International career^{‡}
- 2025–: Israel / 5 / (0)

= Stav Turiel =

Israeli association football player

Stav Turiel (סתיו טוריאל; born 14 January 2001) is an Israeli professional footballer who plays as a winger for Israeli Premier League club Hapoel Tel Aviv and the Israel national team.

==Club career==
Turiel was born and raised in Bat Yam, Israel, to a Jewish family.

He began playing football in the youth academy of Hapoel Tel Aviv, before moving to the youth departments of Maccabi Ironi Bat Yam and later Maccabi Kabilio Jaffa.On 6 September 2019 made his senior debut for Maccabi Jaffa in the 1–0 win against Hapoel Azor.

On 19 July 2020, Turiel signed a five-year contract with the Israeli Premier League club F.C. Ashdod. On 18 February 2021 scored his Premier League first goal in the 1–2 loss to Ironi Kiryat Shmona.

In 2021, he was loaned to Hapoel Kfar Saba.

On 6 January 2024 Hapoel Tel Aviv purchased Turiel for 450K NIS.

In December 2025, it was reported that Turiel was expected to leave Hapoel Tel Aviv ahead of the January transfer window after three Major League Soccer clubs, including Chicago Fire, expressed interest in signing him. However, Hapoel Tel Aviv announced that it had exercised the option in his contract for an additional season.
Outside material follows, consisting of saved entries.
/-- From its start a command counts as a publishing copy for the slots of its LOCAL destinations `dst`, as each is found filling;
so does one that is refused for its descriptor's other fields, whose failure then marks the slot (R306). -/
def State.wharfStart (s : State) (c : WC) (dst : List Nat) : State :=
  let x := s.unit c.u
  let mine := x.claims.getD []
  let ds := (dst.map x.desc).filter fun d => !mine.contains d.n && s.publishes c d
  let s := ds.foldl (fun s d => s.modWharfSlot c d fun _ y => { y with pub := true }) s
  s.modUnit c.u fun x => { x with claims := some (mine ++ ds.map DV.n) }

/-- The ring slots that a command publishes become full, with a failure mark for a nonzero status (R306). -/
def State.wharfSlots (s : State) (c : WC) (code : Nat) : State :=
  let x := s.unit c.u
  ((x.claims.getD []).map x.desc).foldl (fun s d => s.modWharfSlot c d fun a y =>
    { y with st := .full, pub := false, fail := if code = 0 then none else some ⟨code, w64 a, 0, s.nextId⟩ }) s

/-- The end of the command at the head of a unit's ring: status, signal, removal. -/
def State.wharfFinish (s : State) (u : Nat) (e : Entry) (post : Option Nat) (code idx : Nat) : State :=
  let c : WC := ⟨u, e.job, e.by_, e.man⟩
  let s := if code = 0 then s else
    (if (s.unit u).phase = .split then s.splitLost c (CW.ofWord e.word.toNat).dc else s).wharfError u code e idx
  let s := s.wharfSlots c code
  let s := match post with | some d => s.wharfSignal u e d (code != 0) | none => s
  let s := s.modUnit u fun x => { x with ring := x.ring.tail, done := (x.done + 1) % 65536, phase := .fresh, since := none, claims := none }
  match e.man with
  | none => s
  | some id => s.modMan id fun m =>
    { m with
      wcode := if code = 0 ∨ m.wcode.any (fun p => p.1 == u) then m.wcode else Tab.insert m.wcode u code
      units := if e.last then m.units.filter (· != u) else m.units }

/-- Longest wait of a command, in steps of the device counter (R310). -/
def State.wharfLimit (s : State) : Nat := Nat.max 1 (bf s.wtimeout 0 32) * 1024

/-- A wait on a semaphore (R309): satisfied, a status, or not yet. -/
inductive WWait where
  | ok (s : State)
  | fail (s : State) (code : Nat)
  | wait (s : State)

/-- Test a semaphore; the time of the wait counts from its first test. -/
def State.wharfWait (s : State) (u job va v : Nat) (cond : SCond) (sub : Bool) : WWait :=
  match s.pollHome [.unit u] job va v sub with
  | (s, .error c) => .fail s (wharfCode c)
  | (s, .ok w) =>
    if bt w 63 then .fail s fcWharfSemerr
    else if semHolds cond (bf w 0 63) v then .ok s
    else
      let x := s.unit u
      match x.since with
      | none => .wait (s.modUnit u fun x => { x with since := some s.time })
      | some t => if t + s.wharfLimit ≤ s.time then .fail s fcWharfTimeout else .wait s

/-- The wait of a command word (R302, R309). -/
def State.wordWait (s : State) (u job : Nat) (x : WX) : WWait :=
  if x.wcond = .none ∨ (s.unit u).phase ≠ .fresh then .ok s
  else match (s.unit u).sem x.wdesc job with
    | none => .fail s ((s.unit u).semCode x.wdesc job)
    | some (va, v) =>
      match s.wharfWait u job va v (if x.wcond = .eq then .eq else .geu) (x.wcond == .sub) with
      | .ok s => .ok (s.modUnit u fun y => { y with phase := .waited, since := none })
      | r => r

/-- One turn of a unit: the wait, the checks, the form, the end (R309). `dst` names the destinations whose ring slots a LOCAL command
fills. -/
def wharf (x : WX) (dst : List Nat) (chks : State → WC → List (Bool × Nat)) (form : WC → State → WRes) (s : State) : Out :=
  let u := s.wcur
  match (s.unit u).ring with
  | [] => .next s.wharfNext
  | e :: _ =>
    let c : WC := ⟨u, e.job, e.by_, e.man⟩
    let post := if x.post then some x.sdesc else none
    let s := s.wharfStart c dst
    let fin := fun (s : State) (code idx : Nat) => .next (s.wharfFinish u e post code idx).wharfNext
    -- every entry of a stopped unit's ring completes with WHARF.CHANNEL (R298, R329)
    if (s.unit u).stop then fin s fcWharfChannel 0
    else match s.wordWait u e.job x with
    | .wait s => .next s.wharfNext
    | .fail s code => fin s code 0
    | .ok s =>
      match wchecks ((x.post && ((s.unit u).sem x.sdesc e.job).isNone, (s.unit u).semCode x.sdesc e.job) :: chks s c) with
      | some code => fin s code 0
      | none => match form c s with
        | .done s => fin s 0 0
        | .fail s code idx => fin s code idx
        | .wait s => .next s.wharfNext

/-- The SIGNAL of a word, as its fields say. -/
def Entry.post (e : Entry) : Option Nat := let w := CW.ofWord e.word.toNat; if w.skind = 1 then some w.sdesc else none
His contract reportedly included a release clause valued at approximately €2 million, applicable only to clubs outside Israel.

On 19 January 2026, it was reported that Turiel signed a contract extension with Hapoel Tel Aviv until the 2028–29 season. Under the new agreement, he will earn €270,000 per season, and the contract does not include a release clause.

== Style of play ==
Turiel is an attacking player known for his dominant left foot. His playing style is characterized by attacking presence and the ability to create chances under pressure. He combines goal-scoring ability with playmaking skills.